We created an SPSS program to implement the approaches described above. The program runs automatically from the SPSS (Norusis, 1988) syntax window, and the output can be configured in a variety of ways. We developed the program on the basis of the MATRIX command language (see, e.g., Einspruch, 2003, pp. 137–149). It should be noted, however, that users do not need to know how to program in this language in order to run TETRA-COM; they need only specify the values of some variables in order to configure the analysis of the data at hand. The aim of the program is to produce an R.dat file containing the correlation matrix that is ready to be analyzed with FACTOR or ALSCAL modules of SPSS. The Appendix shows the extract of the code in the file tetra-com.sps, which can be modified by the user to adapt the syntax. The following computation parameters can be configured: (1) the significance level to be used in the output, (2) whether the cross-tabulation matrices are to be printed in the output or not, (3) whether the smoothing procedure must be computed if the tetrachoric correlation matrix turns out to be non-Gramian, (4) whether the computed correlation matrix is to be analyzed with FACTOR or with ALSCAL modules of SPSS, and (5) the default path for saving the R.dat file that contains the computed correlation matrix. To run TETRA-COM, the user has to have an active SPSS data file containing only the variables to be included in the correlation matrix. Once the R.dat has been computed, it must be loaded and activated to compute further analysis. For example, to extract a factor using unweighted least squares (ULS), the following SPSS syntax can be used:

figure a

Illustrative examples

The first use of the tetrachoric correlation is illustrated with an example taken from Fleiss (1981). The example was also analyzed by Bonnet and Price (2005), which serves to check the accuracy of our results. A total of 100 patients were classified into neurosis or other categories by two raters A and B. The aim of the study was to assess the degree of rater agreement. Figure 1 shows part of the output provided by TETRA-COM.

Fig. 1
figure 1

TETRA-COM output for the first example

The tetrachoric correlation is clearly higher than the other measures of association and, particularly, the product–moment (phi) estimate. The point estimate suggests a notable degree of agreement between both raters. The 95% confidence interval is relatively wide, which is to be expected because (1) the variables have quite extreme splits and (2) the sample is rather small. Note that the upper end of the interval is almost one, which means that the hypothesis of perfect agreement can hardly be rejected. A larger sample would be needed to assess this point in more detail.

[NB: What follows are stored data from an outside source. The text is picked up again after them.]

/-- Serve one failed or worn element. A native instance that a spare already replaces, and a spare not in use, need
nothing; a region without spares stays unrepaired. -/
def serve (bad : List Elem) (c : Choice) (e : Elem) : Choice :=
  if e.cls > 6 then { c with unrepaired := true }
  else
    let used := repairEntries c.words
    match e.spare with
    | none =>
      if used.any (fun u => u.1 == e.cls && u.2.1 == e.arr && u.2.2.2 == e.logical) then c
      else match freeSpare bad used e.cls e.arr with
        | some s =>
          { c with words := c.words.set (freeEntry c.words) (entWord (e.cls, e.arr, s, e.logical)), chosen := c.chosen + 1 }
        | none => { c with unrepaired := true }
    | some s0 =>
      match entryAt c.words e.cls e.arr s0 with
      | none => c
      | some k => match freeSpare bad used e.cls e.arr with
        | some s =>
          let old := (repairEntries [tget c.words k]).headD (0, 0, 0, 0)
          { c with words := c.words.set k (entWord (e.cls, e.arr, s, old.2.2.2)), chosen := c.chosen + 1 }
        | none => { c with unrepaired := true }

/-- Class order, then ascending array and logical index. -/
def elemKey (e : Elem) : Nat := (e.cls * 16 + e.arr) * 256 + e.logical

/-- The choice at the end of an assay (R449), from the map committed. -/
def chooseMap (map : List W32) (b : Body) : Choice :=
  let failed := (failedElems b).eraseDups.filter (fun e => !elemDisabled b e)
  let worn := (wornElems b).filter (fun p => !elemDisabled b p.1 && !failed.contains p.1)
  let bad := failed ++ worn.map Prod.fst
  let wornSorted := sortKey (fun p => ((p.1.cls * 16 + p.1.arr) * 65536 + (65535 - p.2)) * 256 + p.1.logical) worn
  let todo := sortKey elemKey failed ++ wornSorted.map Prod.fst
  todo.foldl (serve bad) { words := map }

/-! ### The end of an assay (R448, R450 to R452) -/

/-- The first slice of Table 18.5, in wrap order, that the assay did not complete, whatever kept it from that; its first slice when it completed
all (DEDUCED, log 22). -/
def nextAfter (a : Assay) : Nat :=
  ((wrapSlices a.first).find? (fun n => !a.done.contains n)).getD (a.first % 118)

/-- Some slice that was not skipped is partial or was not visited. -/
def assayIncomplete (a : Assay) : Bool := a.visit.any (fun n => !a.done.contains n)

/-- N_ASSAY: STATUS and body words 0 to 2 (R451). -/
def assayNotice (b : Body) (a : Assay) (c : Choice) (changed committed noBudget : Bool) : List Nat :=
  let status := if c.unrepaired then Code.asyUnrepaired else if changed && !committed then Code.asyNoBudget
    else if assayIncomplete a then Code.asyPartial else 0
  [status, fld 7 0 a.done.length + fld 15 8 a.first + fld 23 16 a.partials, min b.blk.failCnt 127,
   fld 7 0 c.chosen + fld 8 8 (b2n committed) + fld 9 9 (b2n noBudget) + fld 10 10 (b2n c.unrepaired)
     + fld 11 11 (b2n b.blk.overflow)]

/-- N_ASSAY is raised (R451); a shutdown assay that waited for it starts. -/
def raiseAssay (ws : List Nat) (b : Body) : Body :=
  let b := { b with blk := { b.blk with asyState := 6, afterCommit := none } }
  let b := notice Ntc.assay none 0 (ws.getD 0 0) 1 (ws.drop 1 ++ [b.blk.next.toNat]) 20 b
  if b.blk.assayNext then startShutdownAssay b else b

/-- The assay ends: substitutions are chosen, a changed map is committed if the budget allows, and N_ASSAY follows, after
the commit when there is one (R449 to R451). It waits until the last slice is restored (R445), and while a commit is in progress (R382). -/
def endAssay (s : State) : State :=
  match s.b.blk.assay with
  | none => s
  | some a =>
    if a.cur.isSome || s.b.now < a.start || s.tal.busy.isSome then s
    else
      let b := s.b
      let c := chooseMap (s.tal.value 0) b
      let changed := c.words != s.tal.value 0
      let spent := s.tal.used 0 ≥ talBudget 0
      let wants := changed && (!a.byCommand || b.blk.autoCommit)
      let noBudget := wants && spent
      let committed := wants && !spent
      let b := { b with blk := { b.blk with
        assay := none, next := BitVec.ofNat 7 (nextAfter a), unrepaired := c.unrepaired, noBudget := noBudget,
        partialLast := assayIncomplete a } }
      let ws := assayNotice b a c changed committed noBudget
      if committed then
        { s with tal := s.tal.begin 0 c.words, b := { b with blk := { b.blk with afterCommit := some ws } } }
      else { s with b := raiseAssay ws b }

/-- DX_OFF (Table 18.1): shut, with the assay ended and no tally commit in progress. -/
def State.dxOff (s : State) : Bool :=
  s.b.blk.shut && s.b.blk.assay.isNone && !s.b.blk.assayNext && s.b.blk.afterCommit.isNone && s.tal.busy.isNone

/-- The row ASSAY_SLICE_END. -/
def execAssaySliceEnd (fails : List Failure) (s : State) : Host.Outcome State Fault Refusal :=
  s.onBody (fun _ b => sliceEnd fails b)

/-- The row SLICE_BUDGET_EXPIRY. -/
def execSliceBudgetExpiry (fails : List Failure) (s : State) : Host.Outcome State Fault Refusal :=
  s.onBody (fun _ b => sliceExpire fails b)

/-! ### Assay by command (R455) -/

/-- The check of GO in ASY_CTRL, in the order of R455. -/
def asyGoCheck (b : Body) : Check := do
  failIf (!((b.blk.life == 0 || b.blk.life == 3) && b.lay.loaded && b.lay.assay)) Code.asyState
  failIf (b.ctxs.any Ctx.created || groupOpen b || b.blk.assay.isSome) Code.asyBusy

/-- GO in ASY_CTRL: the code of a refusal, 0 without one. -/
def asyGoOp (b : Body) : Body × Nat :=
  match asyGoCheck b with
  | .error c => (b, c)
  | .ok () =>
    let f := b.blk.first.toNat
    let slices := ((List.range 122).filter (fun n => f ≤ n && n ≤ b.blk.last.toNat))
    (startAssay true f slices b, 0)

The second example is a simulation that illustrates the use and advantages of the tetrachoric correlation matrix as input in FA. First, we simulated the responses of 1,000 individuals on a 10-item test that behaved according to the one common factor model. The original responses were continuous, with a common population factor loading of .70. Next, the responses were dichotomized. The first 5 items were “easy,” with a common split of 80 (correct)/20(incorrect), whereas the last 5 items were “difficult,” with a reverse split of 20/80. TETRA-COM obtained the tetrachoric matrix from the binary responses and checked that it was positive definite. The correlation matrix was then used as input for the SPSS FACTOR program. The unidimensional solution was fitted by the ULS procedure and provided a good fit to the data. The corresponding loading estimates are shown in Table 1.

Table 1 Unidimensional solution based on the tetrachoric correlation matrix for the second example

For the purpose of comparability, the common factor model with ULS estimation was also fitted to the ordinary product–moment (i.e., phi) correlation matrix by the standard SPSS FACTOR procedure. This time, an unrotated two-factor solution was requested. The outcome factor solution is shown in Table 2.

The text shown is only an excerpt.